═══ DATA SUPPLIED ═══
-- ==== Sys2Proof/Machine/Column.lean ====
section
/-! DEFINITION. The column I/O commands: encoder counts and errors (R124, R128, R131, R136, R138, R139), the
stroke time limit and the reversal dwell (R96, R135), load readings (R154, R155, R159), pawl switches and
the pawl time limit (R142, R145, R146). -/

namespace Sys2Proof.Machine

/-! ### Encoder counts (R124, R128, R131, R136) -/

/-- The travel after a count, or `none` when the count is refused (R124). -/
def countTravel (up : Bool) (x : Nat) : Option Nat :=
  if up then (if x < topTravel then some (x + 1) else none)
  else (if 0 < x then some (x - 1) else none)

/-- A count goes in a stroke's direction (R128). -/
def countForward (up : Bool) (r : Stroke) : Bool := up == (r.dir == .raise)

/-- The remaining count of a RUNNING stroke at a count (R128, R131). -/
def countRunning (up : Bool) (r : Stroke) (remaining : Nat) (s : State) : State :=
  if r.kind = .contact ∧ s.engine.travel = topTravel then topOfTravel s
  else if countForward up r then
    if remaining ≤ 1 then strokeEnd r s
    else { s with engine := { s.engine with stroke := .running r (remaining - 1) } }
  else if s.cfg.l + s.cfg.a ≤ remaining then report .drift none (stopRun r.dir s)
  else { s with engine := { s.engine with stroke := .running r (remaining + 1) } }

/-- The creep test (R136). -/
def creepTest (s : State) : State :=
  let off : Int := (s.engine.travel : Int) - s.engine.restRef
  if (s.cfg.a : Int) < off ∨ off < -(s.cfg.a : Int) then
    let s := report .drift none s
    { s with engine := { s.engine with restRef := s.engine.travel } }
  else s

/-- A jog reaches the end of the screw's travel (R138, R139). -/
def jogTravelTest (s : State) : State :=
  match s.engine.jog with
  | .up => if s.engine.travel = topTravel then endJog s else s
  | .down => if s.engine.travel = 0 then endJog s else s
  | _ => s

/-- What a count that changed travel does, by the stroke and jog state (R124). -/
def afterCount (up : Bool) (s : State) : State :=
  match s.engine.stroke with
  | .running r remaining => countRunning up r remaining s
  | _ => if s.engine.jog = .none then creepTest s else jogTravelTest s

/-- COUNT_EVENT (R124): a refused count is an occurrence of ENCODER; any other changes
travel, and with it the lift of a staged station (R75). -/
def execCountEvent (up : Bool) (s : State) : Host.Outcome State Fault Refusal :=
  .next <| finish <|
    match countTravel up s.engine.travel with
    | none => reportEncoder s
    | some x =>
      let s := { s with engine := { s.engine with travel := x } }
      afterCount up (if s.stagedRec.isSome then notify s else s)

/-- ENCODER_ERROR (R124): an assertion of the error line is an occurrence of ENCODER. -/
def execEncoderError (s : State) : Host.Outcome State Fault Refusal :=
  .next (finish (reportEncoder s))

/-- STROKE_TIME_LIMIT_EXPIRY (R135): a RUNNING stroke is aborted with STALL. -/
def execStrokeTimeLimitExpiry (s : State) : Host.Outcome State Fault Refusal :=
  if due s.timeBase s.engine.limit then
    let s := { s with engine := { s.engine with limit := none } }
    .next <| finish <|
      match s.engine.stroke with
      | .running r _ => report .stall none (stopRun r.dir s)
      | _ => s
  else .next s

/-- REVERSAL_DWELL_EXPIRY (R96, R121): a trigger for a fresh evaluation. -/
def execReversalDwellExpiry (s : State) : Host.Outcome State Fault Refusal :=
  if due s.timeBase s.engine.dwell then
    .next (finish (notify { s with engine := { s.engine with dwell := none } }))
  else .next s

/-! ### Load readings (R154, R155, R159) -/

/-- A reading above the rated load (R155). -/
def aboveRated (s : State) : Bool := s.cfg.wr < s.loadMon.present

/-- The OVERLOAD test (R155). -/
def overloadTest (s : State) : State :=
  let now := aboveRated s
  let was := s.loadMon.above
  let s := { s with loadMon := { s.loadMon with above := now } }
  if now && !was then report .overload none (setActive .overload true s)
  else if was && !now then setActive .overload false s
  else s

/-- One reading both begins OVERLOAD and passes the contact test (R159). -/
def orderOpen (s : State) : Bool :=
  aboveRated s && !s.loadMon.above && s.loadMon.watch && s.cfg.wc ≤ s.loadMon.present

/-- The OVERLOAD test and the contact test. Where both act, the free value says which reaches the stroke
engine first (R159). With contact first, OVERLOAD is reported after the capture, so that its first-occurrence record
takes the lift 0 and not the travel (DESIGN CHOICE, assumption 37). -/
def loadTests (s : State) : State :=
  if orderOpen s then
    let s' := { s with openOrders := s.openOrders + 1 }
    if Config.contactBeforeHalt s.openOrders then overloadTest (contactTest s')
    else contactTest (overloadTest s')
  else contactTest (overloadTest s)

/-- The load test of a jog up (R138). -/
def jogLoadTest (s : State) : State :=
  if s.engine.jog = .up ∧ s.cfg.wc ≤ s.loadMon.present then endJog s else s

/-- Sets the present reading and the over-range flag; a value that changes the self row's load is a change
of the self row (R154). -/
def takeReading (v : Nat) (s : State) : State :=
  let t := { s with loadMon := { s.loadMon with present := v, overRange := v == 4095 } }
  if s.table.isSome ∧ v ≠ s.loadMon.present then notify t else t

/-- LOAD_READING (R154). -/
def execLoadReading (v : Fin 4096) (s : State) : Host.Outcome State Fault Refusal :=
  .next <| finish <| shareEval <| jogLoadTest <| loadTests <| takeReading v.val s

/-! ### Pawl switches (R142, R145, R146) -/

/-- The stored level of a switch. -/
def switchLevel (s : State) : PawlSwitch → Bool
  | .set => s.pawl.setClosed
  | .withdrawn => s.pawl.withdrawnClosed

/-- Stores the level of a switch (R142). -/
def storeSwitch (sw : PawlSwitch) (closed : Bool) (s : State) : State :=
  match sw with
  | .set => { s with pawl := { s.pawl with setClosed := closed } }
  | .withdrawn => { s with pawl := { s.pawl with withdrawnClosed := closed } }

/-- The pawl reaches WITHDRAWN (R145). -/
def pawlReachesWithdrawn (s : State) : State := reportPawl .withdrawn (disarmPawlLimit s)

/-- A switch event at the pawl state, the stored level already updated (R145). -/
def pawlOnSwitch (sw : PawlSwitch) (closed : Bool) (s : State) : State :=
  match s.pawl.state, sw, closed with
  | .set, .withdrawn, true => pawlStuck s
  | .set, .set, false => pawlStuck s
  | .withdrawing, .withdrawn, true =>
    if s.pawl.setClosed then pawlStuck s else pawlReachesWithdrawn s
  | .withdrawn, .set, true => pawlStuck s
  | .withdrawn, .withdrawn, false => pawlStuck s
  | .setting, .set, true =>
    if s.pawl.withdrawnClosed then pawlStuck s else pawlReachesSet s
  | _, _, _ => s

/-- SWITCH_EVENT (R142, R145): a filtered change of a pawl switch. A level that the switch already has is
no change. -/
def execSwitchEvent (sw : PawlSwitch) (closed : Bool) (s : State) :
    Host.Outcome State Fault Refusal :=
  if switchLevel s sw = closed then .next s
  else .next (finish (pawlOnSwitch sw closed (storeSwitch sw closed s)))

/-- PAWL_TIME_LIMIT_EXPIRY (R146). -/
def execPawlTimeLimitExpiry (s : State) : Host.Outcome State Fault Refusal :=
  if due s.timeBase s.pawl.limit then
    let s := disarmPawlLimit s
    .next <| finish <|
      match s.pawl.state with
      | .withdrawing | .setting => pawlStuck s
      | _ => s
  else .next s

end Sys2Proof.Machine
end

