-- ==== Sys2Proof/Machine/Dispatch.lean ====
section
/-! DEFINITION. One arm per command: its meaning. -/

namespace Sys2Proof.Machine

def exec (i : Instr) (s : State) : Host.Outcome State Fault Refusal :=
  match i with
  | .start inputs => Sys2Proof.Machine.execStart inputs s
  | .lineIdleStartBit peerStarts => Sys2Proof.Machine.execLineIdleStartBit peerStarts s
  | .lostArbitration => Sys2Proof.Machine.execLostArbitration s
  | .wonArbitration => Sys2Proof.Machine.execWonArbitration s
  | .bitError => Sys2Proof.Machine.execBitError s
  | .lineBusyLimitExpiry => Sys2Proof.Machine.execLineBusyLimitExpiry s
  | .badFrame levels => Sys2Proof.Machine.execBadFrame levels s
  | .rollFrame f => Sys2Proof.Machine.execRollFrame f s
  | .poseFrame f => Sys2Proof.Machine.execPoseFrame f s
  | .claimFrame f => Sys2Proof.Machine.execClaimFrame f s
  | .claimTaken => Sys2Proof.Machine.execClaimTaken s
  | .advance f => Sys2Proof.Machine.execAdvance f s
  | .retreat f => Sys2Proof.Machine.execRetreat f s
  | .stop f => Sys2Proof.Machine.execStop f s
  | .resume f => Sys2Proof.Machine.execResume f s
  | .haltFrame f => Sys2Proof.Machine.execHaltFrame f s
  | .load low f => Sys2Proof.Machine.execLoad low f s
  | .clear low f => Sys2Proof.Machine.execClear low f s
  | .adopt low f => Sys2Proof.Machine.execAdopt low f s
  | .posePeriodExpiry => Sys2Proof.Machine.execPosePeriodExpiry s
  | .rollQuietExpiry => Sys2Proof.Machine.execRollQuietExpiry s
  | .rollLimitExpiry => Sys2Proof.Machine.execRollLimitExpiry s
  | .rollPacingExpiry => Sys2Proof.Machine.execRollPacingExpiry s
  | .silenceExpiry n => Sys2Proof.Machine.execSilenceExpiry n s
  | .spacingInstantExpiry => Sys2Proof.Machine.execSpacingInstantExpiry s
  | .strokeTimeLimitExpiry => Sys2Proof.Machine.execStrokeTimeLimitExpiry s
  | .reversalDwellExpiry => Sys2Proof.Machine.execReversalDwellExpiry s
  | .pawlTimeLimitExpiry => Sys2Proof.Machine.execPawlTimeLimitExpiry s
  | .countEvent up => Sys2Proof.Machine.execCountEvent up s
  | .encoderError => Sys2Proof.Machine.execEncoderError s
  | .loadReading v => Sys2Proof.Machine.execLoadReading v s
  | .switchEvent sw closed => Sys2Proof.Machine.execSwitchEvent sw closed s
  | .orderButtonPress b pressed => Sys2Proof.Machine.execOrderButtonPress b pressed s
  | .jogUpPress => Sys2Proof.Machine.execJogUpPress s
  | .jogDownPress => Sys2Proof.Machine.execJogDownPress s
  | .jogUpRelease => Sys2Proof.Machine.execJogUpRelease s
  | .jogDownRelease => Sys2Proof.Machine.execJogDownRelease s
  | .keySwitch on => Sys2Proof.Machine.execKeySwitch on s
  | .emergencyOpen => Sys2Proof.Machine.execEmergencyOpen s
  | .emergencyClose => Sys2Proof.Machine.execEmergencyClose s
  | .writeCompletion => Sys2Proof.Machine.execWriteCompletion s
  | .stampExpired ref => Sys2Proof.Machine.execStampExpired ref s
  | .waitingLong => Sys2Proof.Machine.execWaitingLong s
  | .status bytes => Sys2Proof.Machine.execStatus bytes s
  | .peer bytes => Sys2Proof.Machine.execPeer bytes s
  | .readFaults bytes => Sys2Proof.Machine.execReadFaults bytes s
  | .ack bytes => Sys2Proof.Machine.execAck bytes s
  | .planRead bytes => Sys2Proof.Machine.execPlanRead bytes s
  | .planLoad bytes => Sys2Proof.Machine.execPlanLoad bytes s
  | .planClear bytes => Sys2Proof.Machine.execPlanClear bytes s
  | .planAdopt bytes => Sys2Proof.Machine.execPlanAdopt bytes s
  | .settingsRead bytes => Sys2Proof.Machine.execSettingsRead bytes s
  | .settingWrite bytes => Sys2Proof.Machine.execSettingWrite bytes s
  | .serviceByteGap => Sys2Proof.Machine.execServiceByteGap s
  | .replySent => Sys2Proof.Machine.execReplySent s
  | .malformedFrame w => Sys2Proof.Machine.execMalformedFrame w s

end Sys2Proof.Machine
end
═══
• ASSIGNED TASK:
From the listing, copy every line where the string "changes" appears.

• SOLUTION FOR THIS TASK:
/-- COUNT_EVENT (R124): a refused count is an occurrence of ENCODER; any other changes
/-- Sets the present reading and the over-range flag; a value that changes the self row's load is a change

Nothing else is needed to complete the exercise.